§ **Task instructions**
For the entries below, repeat exactly each line starting with the one that contains "s.snaps := rfl" and going on through the one that contains "s.ports := rfl", and no others.

Records from a dataset
#####

/-! ## setHalf changes halves only -/

@[simp] theorem setHalf_cur (k : Nat) (x : Half) : (setHalf s k x).cur = s.cur := rfl
@[simp] theorem setHalf_pipe (k : Nat) (x : Half) : (setHalf s k x).pipe = s.pipe := rfl
@[simp] theorem setHalf_ev (k : Nat) (x : Half) : (setHalf s k x).ev = s.ev := rfl
@[simp] theorem setHalf_free (k : Nat) (x : Half) : (setHalf s k x).free = s.free := rfl
@[simp] theorem setHalf_agenda (k : Nat) (x : Half) : (setHalf s k x).agenda = s.agenda := rfl
@[simp] theorem setHalf_inputs (k : Nat) (x : Half) : (setHalf s k x).inputs = s.inputs := rfl
@[simp] theorem setHalf_waiting (k : Nat) (x : Half) : (setHalf s k x).waiting = s.waiting := rfl
@[simp] theorem setHalf_nwait (k : Nat) (x : Half) : (setHalf s k x).nwait = s.nwait := rfl
@[simp] theorem setHalf_grants (k : Nat) (x : Half) : (setHalf s k x).grants = s.grants := rfl
@[simp] theorem setHalf_ckpt (k : Nat) (x : Half) : (setHalf s k x).ckpt = s.ckpt := rfl
@[simp] theorem setHalf_tiles (k : Nat) (x : Half) : (setHalf s k x).tiles = s.tiles := rfl
@[simp] theorem setHalf_vreps (k : Nat) (x : Half) : (setHalf s k x).vreps = s.vreps := rfl
@[simp] theorem setHalf_fused (k : Nat) (x : Half) : (setHalf s k x).fused = s.fused := rfl
@[simp] theorem setHalf_smaps (k : Nat) (x : Half) : (setHalf s k x).smaps = s.smaps := rfl
@[simp] theorem setHalf_chans (k : Nat) (x : Half) : (setHalf s k x).chans = s.chans := rfl
@[simp] theorem setHalf_mem (k : Nat) (x : Half) : (setHalf s k x).mem = s.mem := rfl
@[simp] theorem setHalf_pages (k : Nat) (x : Half) : (setHalf s k x).pages = s.pages := rfl
@[simp] theorem setHalf_caches (k : Nat) (x : Half) : (setHalf s k x).caches = s.caches := rfl
@[simp] theorem setHalf_tts (k : Nat) (x : Half) : (setHalf s k x).tts = s.tts := rfl
@[simp] theorem setHalf_doms (k : Nat) (x : Half) : (setHalf s k x).doms = s.doms := rfl
@[simp] theorem setHalf_eps (k : Nat) (x : Half) : (setHalf s k x).eps = s.eps := rfl
@[simp] theorem setHalf_snaps (k : Nat) (x : Half) : (setHalf s k x).snaps = s.snaps := rfl
@[simp] theorem setHalf_disc (k : Nat) (x : Half) : (setHalf s k x).disc = s.disc := rfl
@[simp] theorem setHalf_queues (k : Nat) (x : Half) : (setHalf s k x).queues = s.queues := rfl
@[simp] theorem setHalf_parts (k : Nat) (x : Half) : (setHalf s k x).parts = s.parts := rfl
@[simp] theorem setHalf_moves (k : Nat) (x : Half) : (setHalf s k x).moves = s.moves := rfl
@[simp] theorem setHalf_hc (k : Nat) (x : Half) : (setHalf s k x).hc = s.hc := rfl
@[simp] theorem setHalf_temps (k : Nat) (x : Half) : (setHalf s k x).temps = s.temps := rfl
@[simp] theorem setHalf_exchs (k : Nat) (x : Half) : (setHalf s k x).exchs = s.exchs := rfl
@[simp] theorem setHalf_ecc (k : Nat) (x : Half) : (setHalf s k x).ecc = s.ecc := rfl
@[simp] theorem setHalf_wallNs (k : Nat) (x : Half) : (setHalf s k x).wallNs = s.wallNs := rfl
@[simp] theorem setHalf_lanes (k : Nat) (x : Half) : (setHalf s k x).lanes = s.lanes := rfl
@[simp] theorem setHalf_ports (k : Nat) (x : Half) : (setHalf s k x).ports = s.ports := rfl
@[simp] theorem setHalf_routes (k : Nat) (x : Half) : (setHalf s k x).routes = s.routes := rfl
@[simp] theorem setHalf_out (k : Nat) (x : Half) : (setHalf s k x).out = s.out := rfl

#####

§ **Expected answer**
@[simp] theorem setHalf_snaps (k : Nat) (x : Half) : (setHalf s k x).snaps = s.snaps := rfl
@[simp] theorem setHalf_disc (k : Nat) (x : Half) : (setHalf s k x).disc = s.disc := rfl
@[simp] theorem setHalf_queues (k : Nat) (x : Half) : (setHalf s k x).queues = s.queues := rfl
@[simp] theorem setHalf_parts (k : Nat) (x : Half) : (setHalf s k x).parts = s.parts := rfl
@[simp] theorem setHalf_moves (k : Nat) (x : Half) : (setHalf s k x).moves = s.moves := rfl
@[simp] theorem setHalf_hc (k : Nat) (x : Half) : (setHalf s k x).hc = s.hc := rfl
@[simp] theorem setHalf_temps (k : Nat) (x : Half) : (setHalf s k x).temps = s.temps := rfl
@[simp] theorem setHalf_exchs (k : Nat) (x : Half) : (setHalf s k x).exchs = s.exchs := rfl
@[simp] theorem setHalf_ecc (k : Nat) (x : Half) : (setHalf s k x).ecc = s.ecc := rfl
@[simp] theorem setHalf_wallNs (k : Nat) (x : Half) : (setHalf s k x).wallNs = s.wallNs := rfl
@[simp] theorem setHalf_lanes (k : Nat) (x : Half) : (setHalf s k x).lanes = s.lanes := rfl
@[simp] theorem setHalf_ports (k : Nat) (x : Half) : (setHalf s k x).ports = s.ports := rfl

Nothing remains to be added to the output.